This is kind of a weird, selective Fog. Not too sure about it, but it does let us populate at instant speed and is therefore worth mentioning. It lets us let some creatures through and block ones we know we can kill. Not the worst, not the best.
Hooray, Rhinos! 8 power for eight mana isn’t awful, but I might leave this one on the sidelines if I run low on room.
It’s a Scion of the Wild with a little extra Selesnya flavor! This card has an interesting tension, as it focuses on both quantity (for its P/T) and quality (for the populate ability.) We’ll want to slap an equipment on this creature so that it can have some form of evasion. Without that, I’m sure it will get chumped rather often.
Normally I don’t recommend many equipment cards in token decks (Sword of the Paruns notwithstanding). But in this case, with beaters like this and large tokens to populate, we’ll want some way to get over, since we won’t be going “around” like traditional token decks.

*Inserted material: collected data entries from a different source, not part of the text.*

-- ==== Sys2Proof/Tests/Slice0.lean ====
section
/-! SUPPORT. Tests/Slice0.lean: well-formedness, the manual's worked figures, and for every clause of every statement with
hypotheses a state and operands that meet them. -/

namespace Slice0Tests

open Sys2Proof Sys2Proof.Machine

-- one proof at a time: each asks the kernel, and many at once ask for more threads than the limits allow
set_option Elab.async false

/-- A request on PCIe queue 0, executed at instant 0. -/
def rq (target : U16) (p : List Byte) : Req :=
  { src := .pcie 0, at_ := 0, tag := 1, seq := 1, flags := 0, target := target, rsv := 0, replyTo := 0x1000, payload := p }

/-- A payload from its fields: size in bytes, value. -/
def pl (fs : List (Nat × Nat)) : List Byte := fs.flatMap (fun f => leBytes f.1 f.2)

/-- In STANDBY, in WARM and in another mode. -/
def idle : State := State.reset
def inMode (m : Mode) : State := { State.reset with power.mode := m }
def warm : State := inMode .warm

/-- A binding; core 3 in an invocation bound so, with an instruction at its program counter. -/
def aBinding : Binding :=
  { ctx := 0, entry := 0, mask := 8, budget := 100, histLen := 16, histBase := 0, stateBase := 0, stateLen := 0,
    histY := false, stateY := false, pos := 0, size := 1, nLocal := 1 }
def running (i : Instr) : State :=
  modCore 3 (fun x => { x with
    state := .running, nInstr := 1, imem := Memory.writes [] 0 (le4 ((Zc.encode i).getD 0)),
    budget := 100,
    inv := some { ctx := 0, seq := 0, zone := 0, value := 0, flag := 0, skipped := false }, bindings := [aBinding] }) State.reset

/-- An image staged in buffer 0, and its check as a payload field. -/
def staging (img : List Byte) (s : State) : State := { s with stages := vset s.stages 0 { phase := 2, decoded := img } }
def crcOf (img : List Byte) : Nat := (crc32c img).toNat

/-- A context's settings: source, zones from 0, bits all zero. -/
def ctxBytes (source n : Nat) : List Byte :=
  pl [(1, source), (1, 0), (1, 0), (1, 1), (4, 0), (4, n), (1, 0), (1, 0), (2, 0x0388), (8, 0), (32, 0)]
/-- In WARM, context 255 configured on one auxiliary channel, with a pattern of one zone, and in a state. -/
def watching (st : CtxState) : State :=
  { modCtx 255 (fun c => { c with cfg := ctxBytes 3 1, patW := 1, state := st }) warm with
    aux.chans := vset warm.aux.chans 0 { enabled := true, cfg := pl [(1, 0), (1, 1), (1, 1), (1, 3), (1, 1), (11, 0)] } }
/-- An empty zone map (R128). -/
def emptyMap : List Byte := pl [(2, 1), (62, 0)]

/-- A completed record of handle 0x4000 that holds one block, and a state that holds it. -/
def aRecord : Record :=
  { entry := 0, gen := 1, ctx := 255, source := 1, cause := 0, epoch := 1, firstZone := 0, nZones := 1, lineSize := 64,
    preReq := 0, postReq := 0, missedBefore := 0, zone := 0, seq := 0, stamp := 0, sec := 0, nsec := 0, postBlocks := 1,
    phase := .done }
def holding (x : Record) : State := { warm with pool.recs := [x] }
/-- A zone-core image of one `nop` (R304), and a core that holds it. -/
def nopImage : List Byte := pl [(2, 1), (2, 0), (2, 1), (62, 0)]
def loaded : State := modCore 31 (fun x => { x with state := .stopped, nInstr := 1 }) (watching .disarmed)
/-- A stream that is configured, and runs or not. -/
def streaming (k : Nat) (x : Stream) : State := modStream k (fun _ => x) idle

/-- An event item of two words, complete from the start. -/
def anItem : EvtItem := { words := [0x1234, 0x5678], poison := [false, false], doneAt := 0, cyc := 0, rank := 0 }
/-- A request fetched from PCIe queue 0, and a command held. -/
def got : Fetched :=
  { src := .pcie 0, opcode := 0x10, tag := 1, seq := 1, flags := 6, target := 0xFFFF, rsv := 0, reply := 0x1000, payload := [],
    failed := none, epoch := 1, uncached := false }
def aReply : Reply := { opcode := 0x10, status := 0, tag := 1, epoch := 1, seq := 1, partner := 0, flags := 0, payload := [] }
/-- A launch that is under way. -/
def aLaunch : LaunchRec :=
  { slot := 7, count := 0, at_ := 0, ramp := false, coarse := false, reduced := false, refLost := false, stale := false, lane := 7,
    ochre := false }
/-- A calibration run of step 6, whose drain is over. -/
def aRun : CalRun :=
  { todo := [6], tag := 1, startup := false, began := 0, held := warm.cal.steps, heldGen := 0, heldReq := 0, heldNa := 0,
    heldLo := 0, heldCoil := (0, 0), started := true }
/-- A drain before the boundary at 5, the SOA gate that pulses in ACOUSTIC, the place of memory address 1,792. -/
def draining : State :=
  { warm with light.draining := true, light.segs := [{ drainFrom := 0, start := 5, count := 1, tl := 1250000000 }] }
def gated : State := { inMode .acoustic with light.ldc := vset warm.light.ldc 2 { enabled := true } }
def placed : MemPlace := { chan := 1, bank := 0, row := 0, offset := 0, burst := 0 }
/-- What a part brings at power up: sound images and records. -/
def boot : BootIn :=
  { imageAValid := true, imageBValid := true, boardBad := false, training := [], storeFails := 0, leaks := [] }

/-- A check written after its bytes reads back as their check. -/
theorem check_read (l : List Byte) : fld (withCrc l) l.length 4 = (crc32c l).toNat := by
  have h : ((l ++ le4 (crc32c l).toNat).drop l.length).take 4 = leBytes 4 (crc32c l).toNat := by simp [le4, leBytes]
  rw [withCrc, fld, h]
  exact leVal_leBytes 4 _ (crc32c l).isLt

theorem stage_check (img : List Byte) (n : Nat) (h : img.length = n) (hn : n < 2 ^ 32) (a b c : Nat) :
    let p := pl [(1, a), (1, b), (2, c), (4, n), (4, crcOf img)]
    stageMismatch img (fld p 4 4) (fld p 8 4) = false := by
  intro p
  have h1 : fld p 4 4 = n := leVal_leBytes 4 _ hn
  have h2 : fld p 8 4 = (crc32c img).toNat := leVal_leBytes 4 _ (crc32c img).isLt
  simp [stageMismatch, h1, h2, h]

/-- A zone-sample, a core with a state, a block that waits. -/
def aSample : Sample := { ctx := 0, seq := 0, zone := 0, value := 0, flag := 0, skipped := false }
def coreIs (x : Core) : State := { idle with cores := vset idle.cores 31 x }
def aBlock : Block :=
  { seq := 0, epoch := 1, flags := 0, carry := 0, nLines := 1, table := [], tokens := [], sampleCrc := 0, padFrom := 4096, node := 0 }
def aLine : CtxLine :=
  { seq := 0, at_ := 0, dev := 0, epoch := 1, lag := 0, slot := 0, desc := [], values := [1], flags := [0], nfRel := 1, excTo := 0, skipped := false,
    gate := true }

This card is a nice segue because it is both a token generator and a populator. The great thing about this one is that once you make a Centaur, which admittedly costs a lot, you can send this nice lady to Discount Centaur Warehouse to pick up some new ones. Stop by your nearest Discount Centaur Warehouse today and build your very own army!

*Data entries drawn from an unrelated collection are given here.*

-- ==== Sys2Proof/Word.lean ====
section
/-!
DEFINITION. The two word types of the 6502 core (10_state.md R20, 20_memory.md R50): a byte of 8 bits and an address of 16.
-/

namespace Sys2Proof

/-- A register's or a memory cell's contents (00_scope.md R9, `XLEN`). -/
abbrev Byte := BitVec 8

/-- An address, the width of `PC` (00_scope.md R9, `ALEN`). -/
abbrev Addr := BitVec 16

end Sys2Proof
end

So where are we getting these big tokens anyway?
Here’s a good place to start. Get this guy out in public along with his twin brother (yes, I’m ascribing gender to this card—You know why) and start cranking out 5/5 tramplers. This guy will be a huge Limited bomb and a great Standard finisher, so make sure you have the cash as well as the mana if you’re interested in this mythic rare for your deck.

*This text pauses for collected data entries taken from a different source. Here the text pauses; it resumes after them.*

-- ==== Sys2Proof/Config.lean ====
section
/-!
DEFINITION. What the platform fixes (00_scope.md R9): the variant, the memory map, and how a device answers. The last is the
model's one free value: a constant without a body, so that nothing can be proved about what a device does.
-/

namespace Sys2Proof

/-- The instruction-set personality (00_scope.md R3). `VARIANT` ranges over these two (93_implementation_defined.md U10). -/
inductive Variant where
  | nmos
  | cmos
deriving DecidableEq, Repr

/-- What a window of the address space holds (20_memory.md R55). A device is named by a number of the platform's choice. -/
inductive RegionKind where
  | ram
  | rom
  | device (id : Nat)
deriving DecidableEq, Repr

/-- One window of the memory map: the addresses `base` to `base + size - 1`. -/
structure Region where
  base : Nat
  size : Nat
  kind : RegionKind
deriving DecidableEq, Repr

/-- One bus access, as a device sees it: a `Read` with the byte it returned, or a `Write` with its byte (20_memory.md R51,
R52). -/
inductive Access where
  | read (addr : Addr) (value : Byte)
  | write (addr : Addr) (value : Byte)
deriving DecidableEq, Repr

/-- The address accessed. -/
def Access.addr : Access → Addr
  | .read a _ | .write a _ => a

/-- What a device does on one access: the byte a read returns, the extra cycles (`BusCost`, 20_memory.md R70), whether it
calls `AssertNMI()`, whether it calls `AssertIRQ()` (`some true`) or `ClearIRQ()` (`some false`) (60_exceptions.md R266), and
the bytes it stores in RAM or ROM, in order ("by a device acting inside an earlier access", 20_memory.md R63). -/
structure DeviceReply where
  value : Byte
  cost : Nat
  nmi : Bool
  irq : Option Bool
  stores : List (Addr × Byte)
deriving DecidableEq, Repr, Inhabited

/-- FREE VALUE, log entry 6. What the device numbered `id` does when `addr` is read (`written = none`) or written (`written =
some v`) with `clock` on the cycle counter, after the accesses of `log`. "may have any side effect the platform defines"
(20_memory.md R60); a device may expose `clock` (10_state.md R40, 70_reset_and_hazards.md R315). -/
opaque Config.deviceReply (id : Nat) (addr : Addr) (written : Option Byte) (clock : Nat) (log : List Access) : DeviceReply

end Sys2Proof
end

Call of the Conclave & Courser’s Accord
3/3s aren’t huge, but they’re bigger than Saprolings. Centaurs are a pretty awesome tribe in that they’re rather neglected. I was thinking of building a Centaur tribal deck to battle against my fiancée’s fish-themed [card lorthos, the tidemaker]Lorthos[/card] deck, and this just makes me more interested in that. Wacky tribal goof-off decks aside, I’m sure Courser’s Accord has a place in this deck even if Call of the Conclave doesn’t. (And it might!)
How big of a token do you want? Get the mana and make it, then populate, populate, populate. This card is okay, but as you’ll see, I think we can do better with a certain Time Spiral rare…
Grove of the Guardian
This is the big hit. We can make a big 8/8 to populate with this wonderful land. No evasion, sure, but we can fix that easily with some other cards. It’s a prerelease promo, so you should be able to get one rather easily.
Normally I’m not an advocate of anthems, as I say all the time, but a +3/+3 anthem really does some work. The bigger your tokens are, the bigger the tokens you make with populate are. This is another quantity-driven card, but I think we can take advantage of it.
A one-mana creature that keeps our flashback-crazy opponents from, well, going all Izzet on us? Awesome! You don’t really want your opponents abusing the graveyard, since green and white are much worse at it in general than the other three colors—well, at least among the kinds of cards we’ll be playing. Cards like this will take that advantage away from your opponents.
Rest in Peace
Again, let’s get those graveyards outta here! No Debtors’ Knell, no scavenging or dredging, no Yawgmoth’s Will, Praetor’s Counsel, Life from the Loam, Past in Flames, Xiahou Dun—this will erase the advantage those cards have. Cards get exiled instead of ever hitting the graveyard. As long as that’s not something we’re wasting deck space trying to do, we’ll be well served to run this one.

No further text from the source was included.